Here are some ideas on the situation:
1. The family needs to come together and make a plan. I like that you have given your sister limits and consequences to here actions: I will call the police if this continues; I will call the ambulance if you harm yourself. These are perfect examples of giving her clear expectations and consequences when she doesn't comply with the expectations. Have your parents been able to give her the same consequences for her actions? If not, then I would suggest that you talk with your parents about coming up with a plan to address her behaviors with specific consequences for those behaviors. If your parents don't feel comfortable doing this, then it might be worth their time to see a counselor who can help them with the guilt that currently keeps them from giving consequences for the behavior.
2. Remove yourself from the situation. You have done this, based on your statements in your posts. Continue to do this by removing yourself from the room that she is dysregulating.
3. Continue to keep your life as normal as possible. Friends, boyfriend, work, etc. Don't change your routine to accommodate your sister's behavior.

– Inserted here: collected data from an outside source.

-- ==== Sys2Proof/Certificates/Slice0/Obligations.lean ====
section
/-! DEFINITION. The statements for the provers. Each docstring names the rules of spec/ it formalises; a clause that is the
model's own choice names its log entry. -/

open Sys2Proof Sys2Proof.Machine Sys2Proof.Safety

/-! ### Encoding -/

/-- A few words written out from R71, R72, R75 and R77, and two reserved ones of R74. -/
def Obligations.DecoderReadsWrittenWords : Prop :=
  decode 0x0100#16 [0x00#8, 0x00#8, 0x00#8, 0x1C#8] = .command (.dsum 28) ∧
  decode 0x0200#16 [0x00#8, 0x03#8, 0x01#8, 0x23#8, 0x45#8] = .command (.nxor (.port [0x01#8, 0x23#8, 0x45#8])) ∧
  decode 0x0280#16 [] = .command (.nxor .bqr) ∧
  decode 0x0340#16 [] = .command (.crc16 .hhduc) ∧
  decode 0x1000#16 [0x00#8, 0x01#8, 0x31#8, 0x00#8, 0x00#8, 0x00#8, 0x00#8, 0x00#8, 0x00#8] =
    .command (.encHhduc [0x31#8] [] [] []) ∧
  decode 0x1140#16 [] = .command (.encBqr .hhduc) ∧
  decode 0x2000#16 [] = .command .flkStart ∧
  decode 0x2100#16 [] = .command .flkTick ∧
  decode 0x2200#16 [] = .command .flkCancel ∧
  decode 0x0140#16 [] = .reserved ∧
  decode 0x0201#16 [] = .reserved

/-- Decode of encode, for every command and every operand the interface can deliver (R70 to R77), at the chosen `DSUM_WIDTH` and
at every other one (R9). -/
def Obligations.EncodedCommandDecodesToItself : Prop :=
  (∀ i : Instr, i.wf = true → decode (encode i).1 (encode i).2 = .command i) ∧
  ∀ (width : Nat) (i : Instr), i.wfAt width = true →
    decodeAt width (encodeAt width i).1 (encodeAt width i).2 = .command i

/-- Encode of decode: a word with its `PORT` bytes has one reading, and it spells exactly those bits (R70 to R77), at the chosen
`DSUM_WIDTH` and at every other one (R9). -/
def Obligations.DecodedCommandEncodesBack : Prop :=
  (∀ (w : Word) (port : List Byte) (i : Instr), decode w port = .command i → i.wf = true ∧ encode i = (w, port)) ∧
  ∀ (width : Nat) (w : Word) (port : List Byte) (i : Instr), decodeAt width w port = .command i →
    i.wfAt width = true ∧ encodeAt width i = (w, port)

/-- The fields of a word: it decodes to an operation and a selector exactly when it is the operation's number, a selector R72
lists for it, and six zero bits (R70 to R73). -/
def Obligations.WordFieldsDecode : Prop :=
  ∀ (w : Word) (o : Opcode) (x : SrcSel), decodeWord w = some (o, x) ↔ x ∈ o.sources ∧ w = o.code ++ x.code ++ 0#6

/-- R74: a word R77 does not list is refused with `RF_INVALID_CMD` and nothing else changes, whatever came on `PORT`; every
word decodes to a command's operation and selector, or to "invalid", and the first holds of the 13 words of R77 alone. -/
def Obligations.ReservedWordIsRefused : Prop :=
  (∀ w : Word, w ∈ legalWords ↔ ∃ o x, decodeWord w = some (o, x)) ∧
  ∀ (s : State) (w : Word) (port : List Byte) (rest : List Arrival),
    s.arrivals = .command w port :: rest → s.fault = none → w ∉ legalWords →
      step s = .next { s with arrivals := rest, refused := s.refused.or (some .invalidCmd) }

/-! ### One step -/

/-- A step runs the command that the oldest arrival decodes to, on the state without that arrival (R56, R59), at the chosen
parameters and under any others (R35). -/
def Obligations.StepRunsTheDecodedCommand : Prop :=
  (∀ (s : State) (w : Word) (port : List Byte) (rest : List Arrival) (i : Instr),
    s.arrivals = .command w port :: rest → s.fault = none → decode w port = .command i →
      step s = exec i { s with arrivals := rest }) ∧
  ∀ (p : Config.Params) (s : State) (w : Word) (port : List Byte) (rest : List Arrival) (i : Instr),
    s.arrivals = .command w port :: rest → s.fault = none → decodeAt p.dsumWidth w port = .command i →
      stepAt p s = execAt p i { s with arrivals := rest }

/-- A recorded `FAULT` stops every command and event: no effect (R217, R219). The arrival is taken all the same (log 13). -/
def Obligations.FaultedBlockTakesNoFurtherStep : Prop :=
  (∀ (i : Instr) (s : State), s.fault ≠ none → exec i s = .next s) ∧
  ∀ (s : State) (w : Word) (port : List Byte) (rest : List Arrival),
    s.arrivals = .command w port :: rest → s.fault ≠ none → step s = .next { s with arrivals := rest }

/-- The reset input puts every piece of state at its reset value, in any state, faulted and ended ones too (R240, R241); later
arrivals are still to come (log 17). With nothing on the interface the block waits (R228, R240; log 3). -/
def Obligations.ResetInputAndWaiting : Prop :=
  (∀ (s : State) (rest : List Arrival), s.arrivals = .reset :: rest →
    step s = .next { State.reset with arrivals := rest }) ∧
  ∀ s : State, s.arrivals = [] → step s = .next s

/-- The reset values of R40, row by row (`RESULT` has none; its model value 0 is log 5 and is not claimed here). -/
def Obligations.ResetStateValues : Prop :=
  State.reset.hhduc = [] ∧ State.reset.hhducValid = false ∧ State.reset.hhducLen = 0#9 ∧
  State.reset.bqr = [] ∧ State.reset.bqrValid = false ∧ State.reset.bqrLen = 0#9 ∧
  State.reset.resultValid = false ∧ State.reset.err = 0x00#8 ∧ State.reset.unitState = .ready ∧
  State.reset.txState = .idle ∧ State.reset.txLen = 0#9 ∧ State.reset.byteIndex = 0#9 ∧
  State.reset.lowHalfPending = true ∧ State.reset.clockHigh = true ∧ State.reset.cancelPending = false ∧
  State.reset.lastFrame = none ∧ State.reset.frames = [] ∧ State.reset.fault = none ∧ State.reset.refused = none ∧
  State.reset.status = 0x00#8 ∧ memRead .startRom 0 State.reset = some 0x0F#8 ∧
  memRead .startRom 1 State.reset = some 0xFF#8 ∧ memRead .startRom 2 State.reset = none

/-- A word whose `PORT` bytes are not exactly its operand has no move (R215, D38): the model stops there by name (log 4). An
integer beyond its width can come only at a width that is no whole number of bytes. -/
def Obligations.IncompleteOperandStops : Prop :=
  (∀ (s : State) (w : Word) (port : List Byte) (rest : List Arrival),
    s.arrivals = .command w port :: rest → s.fault = none →
      (decode w port = .operandShort → step s = .fault .operandShort) ∧
      (decode w port = .operandLong → step s = .fault .operandLong) ∧ decode w port ≠ .operandRange) ∧
  ∀ (p : Config.Params) (s : State) (w : Word) (port : List Byte) (rest : List Arrival),
    s.arrivals = .command w port :: rest → s.fault = none → decodeAt p.dsumWidth w port = .operandRange →
      stepAt p s = .fault .operandRange

/-! ### The checksum primitives -/

/-- `DSUM` (R100, R107), at every width the rule bounds: `RESULT` is the sum of the decimal digits of the operand, without loss,
and nothing else changes but `RESULT_VALID`. -/
def Obligations.DsumWritesTheDigitSum : Prop :=
  ∀ (width n : Nat) (s : State), width ≤ 7280 → n < 2 ^ width → runs s →
    ∃ v : Word, exec (.dsum n) s = .next { s with result := v, resultValid := true } ∧ v.toNat = (Nat.digits 10 n).sum

/-- A digit sum leaves its number's remainder by 9 (R110). -/
def Obligations.DigitSumKeepsTheRemainderByNine : Prop := ∀ n : Nat, digitSum n % 9 = n % 9

/-- The largest result of `DSUM` at width 32 is 84, reached at 3,999,999,999 (R107). -/
def Obligations.DsumResultIsAtMost84 : Prop :=
  (∀ n : BitVec 32, digitSum n.toNat ≤ 84) ∧ digitSum 3999999999 = 84

/-- `NXOR` (R108), for each source of R72: `RESULT` is the reduction of its bytes, and nothing else changes but
`RESULT_VALID`. -/
def Obligations.NxorWritesTheReduction : Prop :=
  ∀ (src : Source) (bytes : List Byte) (s : State), runs s → delivers src bytes s →
    exec (.nxor src) s = .next { s with result := 0#12 ++ nibbleXor bytes, resultValid := true }

/-- `nibbleXor` of a concatenation, of one byte and of the empty string (R101, R110). -/
def Obligations.NibbleXorOfAConcatenation : Prop :=
  (∀ a b : List Byte, nibbleXor (a ++ b) = nibbleXor a ^^^ nibbleXor b) ∧
  (∀ b : Byte, nibbleXor [b] = (b >>> 4).setWidth 4 ^^^ (b &&& 0x0F#8).setWidth 4) ∧ nibbleXor [] = 0#4

/-- The order of the bytes does not change `nibbleXor` (R101). -/
def Obligations.NibbleXorIgnoresOrder : Prop := ∀ a b : List Byte, a.Perm b → nibbleXor a = nibbleXor b

/-- `CRC16` (R109), for each source of R72: `RESULT` is the CRC of its bytes, and nothing else changes but `RESULT_VALID`. -/
def Obligations.Crc16WritesTheCrc : Prop :=
  ∀ (src : Source) (bytes : List Byte) (s : State), runs s → delivers src bytes s →
    exec (.crc16 src) s = .next { s with result := crc16Arc bytes, resultValid := true }

/-- The residue law (R110): a string followed by its own CRC, low byte first, has CRC 0. -/
def Obligations.CrcResidueIsZero : Prop :=
  ∀ s : List Byte, crc16Arc (s ++ [(crc16Arc s).setWidth 8, (crc16Arc s >>> 8).setWidth 8]) = 0x0000#16

/-- The CRC is linear over XOR, as a CRC with initial value 0 and no final XOR is (R102, R103). -/
def Obligations.CrcIsLinear : Prop :=
  ∀ a b : List Byte, a.length = b.length →
    crc16Arc (List.zipWith (· ^^^ ·) a b) = crc16Arc a ^^^ crc16Arc b

/-- The corner cases of R109: any string of zero bytes has CRC 0, and the values the rule prints. -/
def Obligations.CrcCornerCases : Prop :=
  (∀ n : Nat, crc16Arc (List.replicate n 0x00#8) = 0x0000#16) ∧
  crc16Arc [0x80#8] = 0xA001#16 ∧ crc16Arc [0x01#8] = 0xC0C1#16 ∧
  crc16Arc [0x31#8, 0x32#8, 0x33#8, 0x34#8, 0x35#8, 0x36#8, 0x37#8, 0x38#8, 0x39#8] = 0xBB3D#16

/-- A command whose buffer is empty records `F_UNWRITTEN` and has no other effect (R72, R217). -/
def Obligations.EmptyBufferIsAFault : Prop :=
  ∀ s : State, runs s →
    (s.hhduc = [] →
      exec (.nxor .hhduc) s = .next { s with fault := some .unwritten } ∧
      exec (.crc16 .hhduc) s = .next { s with fault := some .unwritten } ∧
      exec (.encBqr .hhduc) s = .next { s with fault := some .unwritten } ∧
      (s.txState = .idle → exec .flkStart s = .next { s with fault := some .unwritten })) ∧
    (s.bqr = [] →
      exec (.nxor .bqr) s = .next { s with fault := some .unwritten } ∧
      exec (.crc16 .bqr) s = .next { s with fault := some .unwritten })

/-! ### The HHDuc encoder -/

/-- `ENC_HHDUC` on accepted fields (R143): the payload replaces `HHDUC` and nothing else changes, at the chosen
`LUHN_COVERS_LDE` and under either value (R35, R140). -/
def Obligations.EncHhducWritesThePayload : Prop :=
  ∀ (sc de1 de2 de3 : List Byte) (s : State), runs s → s.txState = .idle → accepted sc de1 de2 de3 →
    exec (.encHhduc sc de1 de2 de3) s =
      .next { s with hhduc := Memory.ofBytes (hhducPayload Config.luhnCoversLde sc de1 de2 de3) } ∧
    ∀ p : Config.Params, execAt p (.encHhduc sc de1 de2 de3) s =
      .next { s with hhduc := Memory.ofBytes (hhducPayload p.luhnCoversLde sc de1 de2 de3) }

I think the one thing that I would definitely suggest is family counseling. If your sister is not willing to participate, that is okay. It is important that you and your parents learn the skills needed to deal with your sister. Even if you do move out, which at some point, this is only natural, these skills will benefit you in the future.
Excerpt
I feel like I’m just dumping a lot because this is the first time I feel like I can and it just helps knowing that there is a place where I can do that.
Yes! This is place where you can vent and be heard! We are all glad that you are here and happy to help in any way we can.